According to his obituary, Mr. Elliott was once a member of a semi-pro basketball team that played exhibition games where the players dressed as women. During those games, he was called Skaggy Maggie. In everyday life, he was a sharp dresser and a Porsche enthusiast who owned a dozen of the fancy cars over the years.

But nothing touched his heart like golf, a sport he became passionate about. He had a bit of a temper. One time he was so angered by a poor shot that he threw his club into a tree. Eventually, every club in his bag ended up in the tree.

His health declined during the last decade of his life, something he gracefully accepted, and his passion turned to TV news. When he was no longer able to golf, he instead threw things at the TV.

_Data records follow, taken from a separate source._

/-- GLB_PIT_RESET written by the operator ends every request, admission, stream and revive of the pitch, its Bell, its
drain and its samples; every class T register of its windows, per-pitch rows, slots, model entries and stalls reads
its reset value, so that the pitch is disabled; its calibrated models read IDLE or FROZEN; without a park area its
ledger entries go. Requests, admissions, streams and, in the pitch windows, class T registers of other pitches stay as
they were. With room in the Daybook buffer, unless it repeats, and with no calibration or amendment of the pitch to
drop, the record PITCH_RESET (0x5003) with the number of requests ended enters it. -/
def Obligations.APitchResetEndsAllOfThePitch : Prop :=
  ∀ (s : State) (p : Fin 64), s.Inv → s.Running →
    ∃ t, exec (.pitchReset operatorId p) s = .next t
      ∧ t.reqs = s.reqs.filter (fun r => r.pitch != p.val) ∧ t.adms = s.adms.filter (fun a => a.pitch != p.val)
      ∧ t.streams = s.streams.filter (fun x => x.pitch != p.val) ∧ t.revives = s.revives.filter (fun x => x.pitch != p.val)
      ∧ t.samples = s.samples.filter (fun x => x.pitch != p.val)
      ∧ (t.pit p.val).bell = none ∧ (t.pit p.val).draining = false ∧ t.rd .pitStatusEnabled p.val = 0
      ∧ (∀ f i, f.desc.kept = .t → 0x80000 ≤ f.desc.base → f.desc.base < 0x100000 →
          t.rd f i = if i = p.val then f.resetVal.toNat else s.rd f i)
      ∧ t.dups = s.dups.filter (fun r => r.pitch != p.val) ∧ t.toks = s.toks.filter (fun x => x.pitch != p.val)
      ∧ (∀ f i, f.desc.kept = .t → s.ownerOf f i = some p.val → t.rd f i = f.resetVal.toNat)
      ∧ (∀ a ∈ t.asz, a.pitch = p.val → a.state = .idle ∨ a.state = .frozen)
      ∧ (s.parkTier p.val = none → ∀ e ∈ t.entries, e.pitch ≠ p.val)
      ∧ t.gens = s.gens ∧ t.chr = s.chr ∧ t.keys = s.keys ∧ t.fuse = s.fuse ∧ t.clk = s.clk
      ∧ (s.dbk.buffer.length < 256 → (∀ l, s.dbk.last = some l → l.code ≠ 0x5003) → s.amdBusy = false →
          (∀ a ∈ s.asz, a.pitch = p.val → a.state.cycling = false) →
          ∃ r, t.dbk.buffer = s.dbk.buffer ++ [r] ∧ r.code = 0x5003 ∧ r.pitch = p.val
          ∧ r.p0 = (s.reqs.filter (fun r => r.pitch == p.val)).length % 2 ^ 32)

/-- A demand revive of a session that no block has pushed to, of this pitch's own areas: with no park area, or no way of
the session in the last of its areas and no ownership directory, it makes a new entry, not COLD, of CKPT_SEQ 0. A way
PARKED, or OUT with WT, whose slot passes every check of R240 makes the entry resident, not OPEN, its copy known, and
counts in LDG_REVIVES; one OUT without WT, or a slot or bucket whose read fails with no mirror to turn to, is lost: a
COLD entry, LDG_LOST up by one; one that fails a check makes no entry and counts in LDG_AUTHFAIL. In each case the
revive is over and no request waits for it. A slot that fails with a mirror to turn to leaves the revive going on
there. A bucket or slot of another length than was asked for counts as a read that failed, the model's choice
(notes/assumptions/118.md). -/
def Obligations.RevivesEndWithAnEntryOrItsLoss : Prop :=
  ∀ (s : State) (p : Fin 64) (se : Session) (r : Revive) (bucket slot : ReadData), s.Inv →
    s.revives.find? (fun r => r.pitch == p.val && r.session == se.toNat) = some r → s.entry? p.val se.toNat = none →
    (∀ x ∈ s.fab.pushes, ¬(x.pitch = p.val ∧ x.session = se.toNat)) → r.prefetch = false → r.mirror = false → r.holder = none →
    let settled (t : State) : Prop := t.reviving p.val se.toNat = false ∧ t.waitersOf p.val se.toNat = []
    let lost (d f : ReadData) : Prop := ∃ t e, exec (.reviveComplete p se d f) s = .next t ∧ t.entry? p.val se.toNat = some e ∧ e.cold = true
      ∧ e.isOpen = false ∧ t.rd .ldgLostCount = (s.rd .ldgLostCount + 1) % 2 ^ 32 ∧ settled t
    let fresh (d f : ReadData) : Prop := ∃ t e, exec (.reviveComplete p se d f) s = .next t ∧ t.entry? p.val se.toNat = some e
      ∧ e.cold = false ∧ e.lost = false ∧ e.ckptSeq = 0 ∧ e.isOpen = false ∧ settled t ∧ ∀ f i, t.rd f i = s.rd f i
    let onMirror (t : State) : Prop := ∃ x ∈ t.revives, x.pitch = p.val ∧ x.session = se.toNat ∧ x.mirror = true
    (∀ b, b.length ≠ 128 → exec (.reviveComplete p se (.ok b) slot) s = exec (.reviveComplete p se .error slot) s)
    ∧ (∀ z, z.length ≠ s.entrySize p.val + 64 → exec (.reviveComplete p se bucket (.ok z)) s = exec (.reviveComplete p se bucket .error) s)
    ∧ (r.tier = 0 → fresh bucket slot)
    ∧ (r.tier = 2 ∨ r.tier = 3 →
      (if s.mirrorUsable r = true then ∃ t, exec (.reviveComplete p se .error slot) s = .next t ∧ onMirror t else lost .error slot)
      ∧ ∀ b, b.length = 128 →
        (wayOf b se.toNat = none → s.dir? p.val = none → r.tier = 3 ∨ s.hasArea p.val 3 = false → fresh (.ok b) slot)
        ∧ ∀ w, wayOf b se.toNat = some w →
          let way := wayAt b w
          let again : Prop := way.mirror = true ∧ s.mirrorUsable r = true
          (way.state = 2 → way.wt = false → lost (.ok b) slot)
          ∧ (way.state ≠ 2 ∨ way.wt = true →
            (¬again → lost (.ok b) .error) ∧ (again → ∃ t, exec (.reviveComplete p se (.ok b) .error) s = .next t ∧ onMirror t)
            ∧ ∀ z, z.length = s.entrySize p.val + 64 →
              (∀ e, s.openCopy r way z = some e → ∃ t e', exec (.reviveComplete p se (.ok b) (.ok z)) s = .next t
                ∧ t.entry? p.val se.toNat = some e' ∧ e'.ckptSeq = e.ckptSeq ∧ e'.summary = e.summary ∧ e'.isOpen = false
                ∧ e'.copies = [⟨r.tier, w, way.ckpt⟩] ∧ t.rd .ldgRevivesCount = (s.rd .ldgRevivesCount + 1) % 2 ^ 32 ∧ settled t)
              ∧ (s.openCopy r way z = none → ∃ t, exec (.reviveComplete p se (.ok b) (.ok z)) s = .next t
                ∧ t.entry? p.val se.toNat = none ∧ t.rd .ldgRevivesCount = s.rd .ldgRevivesCount
                ∧ t.rd .ldgAuthfailCount = (s.rd .ldgAuthfailCount + 1) % 2 ^ 32 ∧ (if again then onMirror t else settled t))))

/-- PARK_START of a session without a live move, neither busy nor held, whose hint names an area the pitch has, starts one
park of the entry as it stands there and reads its bucket; of a busy or held session it does nothing. While free
entries suffice EVICTION does nothing; else it takes an evictable entry before which no other goes, and parks it, or
frees it without a tier. When a park completes, the counters not lost and no pool having failed it before, with a way
for it, the entry is no longer resident, its granules await zeroing and LDG_PARKS counts it; if the session is wanted
again it stays, its copy known, and LDG_WB counts. With no way in the bucket DIR_FULL is set and an unwanted entry is
dropped; with the read failed POOL_FAIL is set and the entry stays. -/
def Obligations.ParksFollowHintsAndEvictionItsOrder : Prop :=
  (∀ (s : State) (p : Fin 64) (se : Session) (e : Entry), s.pwr.hold = .none → s.move? p.val se.toNat = none →
      s.entry? p.val se.toNat = some e →
      (s.busy p.val se.toNat = false → e.isOpen = false → e.pfHold = none → e.hint = 2 ∨ e.hint = 3 → s.hasArea p.val e.hint = true →
        (∀ k ∈ s.parks, ¬(k.pitch = p.val ∧ k.session = se.toNat)) →
        ∃ t k, exec (.parkStart p se) s = .next t ∧ t.parks = s.parks ++ [k] ∧ k.pitch = p.val ∧ k.session = se.toNat ∧ k.tier = e.hint
          ∧ k.image = e ∧ k.keyver = s.rd .glbKeyCfgKeyver p.val ∧ s.Leaves t [.outbox, .parks, .lanes, .fab] (fun _ _ => False))
      ∧ (s.busy p.val se.toNat = true ∨ e.isOpen = true ∨ e.pfHold ≠ none → exec (.parkStart p se) s = .next s))
  ∧ (∀ s : State, s.pwr.hold = .none →
      (s.rd .tollReviveMaxInflight ≤ s.freeEntries ∨ (∀ e ∈ s.entries, s.evictable e = false) → exec .eviction s = .next s)
      ∧ (s.freeEntries < s.rd .tollReviveMaxInflight → (∃ e ∈ s.entries, s.evictable e = true) →
          ∃ t e, exec .eviction s = .next t ∧ e ∈ s.entries ∧ s.evictable e = true
            ∧ (∀ e' ∈ s.entries, s.evictable e' = true → evictsBefore e' e = false)
            ∧ (s.tierOf e = none → t.entry? e.pitch e.session = none ∧ t.parks = s.parks
                ∧ t.tier.zeroing = s.tier.zeroing + s.entrySize e.pitch / 512)
            ∧ (∀ n, s.tierOf e = some n → ∃ k, t.parks = s.parks ++ [k] ∧ k.pitch = e.pitch ∧ k.session = e.session ∧ k.tier = n
                ∧ k.image = e ∧ t.entries = s.entries)))
  ∧ ∀ (s : State) (p : Fin 64) (se : Session) (k : Park) (e : Entry) (m : ReadData), s.Inv → s.rd .wchStatusCntLost = 0 →
      s.parks.find? (fun k => k.pitch == p.val && k.session == se.toNat) = some k → s.entry? p.val se.toNat = some e →
      k.image.pitch = p.val → k.image.session = se.toNat → k.failed = false →
      let wanted : Prop := s.busy p.val se.toNat = true ∨ k.image.ckptSeq ≠ e.ckptSeq
      let left := s.parks.filter (fun k => !(k.pitch == p.val && k.session == se.toNat))
      (∃ t, exec (.parkComplete p se .error m) s = .next t ∧ t.rd .ldgStatusPoolFail = 1 ∧ t.entries.length = s.entries.length
        ∧ (s.mirrors k.image = false → t.entries = s.entries) ∧ t.parks = left)
      ∧ (∀ b, b.length ≠ 128 → exec (.parkComplete p se (.ok b) m) s = exec (.parkComplete p se .error m) s)
      ∧ ∀ b : List Byte, b.length = 128 → ∃ t, exec (.parkComplete p se (.ok b) m) s = .next t ∧ t.parks = left
        ∧ (∀ w, parkWay b se.toNat = some w → ¬wanted → t.entry? p.val se.toNat = none
            ∧ t.rd .ldgParksCount = (s.rd .ldgParksCount + 1) % 2 ^ 32 ∧ t.tier.zeroing = s.tier.zeroing + s.entrySize p.val / 512)
        ∧ (∀ w, parkWay b se.toNat = some w → wanted → t.rd .ldgWbCount = (s.rd .ldgWbCount + 1) % 2 ^ 32
            ∧ ∃ e', t.entry? p.val se.toNat = some e' ∧ { e' with copies := e.copies } = e ∧ ⟨k.tier, w, k.image.ckptSeq⟩ ∈ e'.copies)
        ∧ (parkWay b se.toNat = none → t.rd .ldgPitStatusDirFull p.val = 1 ∧ (wanted → t.entries = s.entries)
            ∧ (¬wanted → t.entry? p.val se.toNat = none))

It’s needless to elaborate on his views of Trump. After all, how many dying people have the goal of staying alive until a president is kicked out of office?

By the time of his death, Mr. Elliott’s family was gone. He had friends, however. Among them was his best friend, his ex-wife. She was with him at the end. Hers were the last words he heard, and those words were “Donald Trump has been impeached.”

“Upon hearing that,” his obit stated, “he took his final, gentle breath, his earthly work concluded.” His death occurred prior to Trump’s first impeachment, so the end-of-life message was not the truth, but this compassionate fib can easily be forgiven by the living.

Mr. Elliott, by the way, was the first to be reported but not the only person to pass away only after hearing impeachment news (although fake news) about Trump.

Corliss D. Gilchrist, 91, of Altoonja, Iowa, died May 3, 2017, after he was told the process to impeach Trump had begun. This fake news was told to Mr. Gilchrist so “he could rest in peace,” according to his obituary. He was, noted the obit, a “stoic, hardworking, and simple man who had a joyful outlook on life.”

Lest we think the prospect of Trump’s political demise is a life-extending panacea, there is the case of a Georgia man, Bill Bryant Jr., 87, who died in September 2016, two months before the presidential election. Mr. Bryant was an Army veteran, father of six, a graphic designer, organic farmer, VW bus driver, and all-around character who lived “honorably, with humor and to the fullest.” According to his obituary, Mr. Bryant didn’t want to witness the outcome of the 2016 election and he had also “determined nothing on television was worth watching anymore.”

These three cases are representative of what one can discover on Google about people who want to ensure their political views are heard from the afterlife.

Some obituaries have urged family and friends to vote against one candidate or another, as in the case of a 70-year-old chiropractor in Pittsburgh, Penn., who in his obituary asked loved ones and the public to not vote for Trump. In direct death-throe opposition, there was the 63-year-old New Jersey lady, who wanted—in lieu of flowers—for people to not vote for Trump’s opponent.

From what I can tell from their obituaries, these were all good Americans. They were interested in politics. They wanted others to vote as they did—nothing wrong with that. For the sake of moral obligation, the final views of these souls should be respected—at least to the point of our knowing we are not obligated to agree with their final thoughts or follow their final requests. And with this I stand firm…and I am right and, if you think otherwise, you are wrong, by gawd.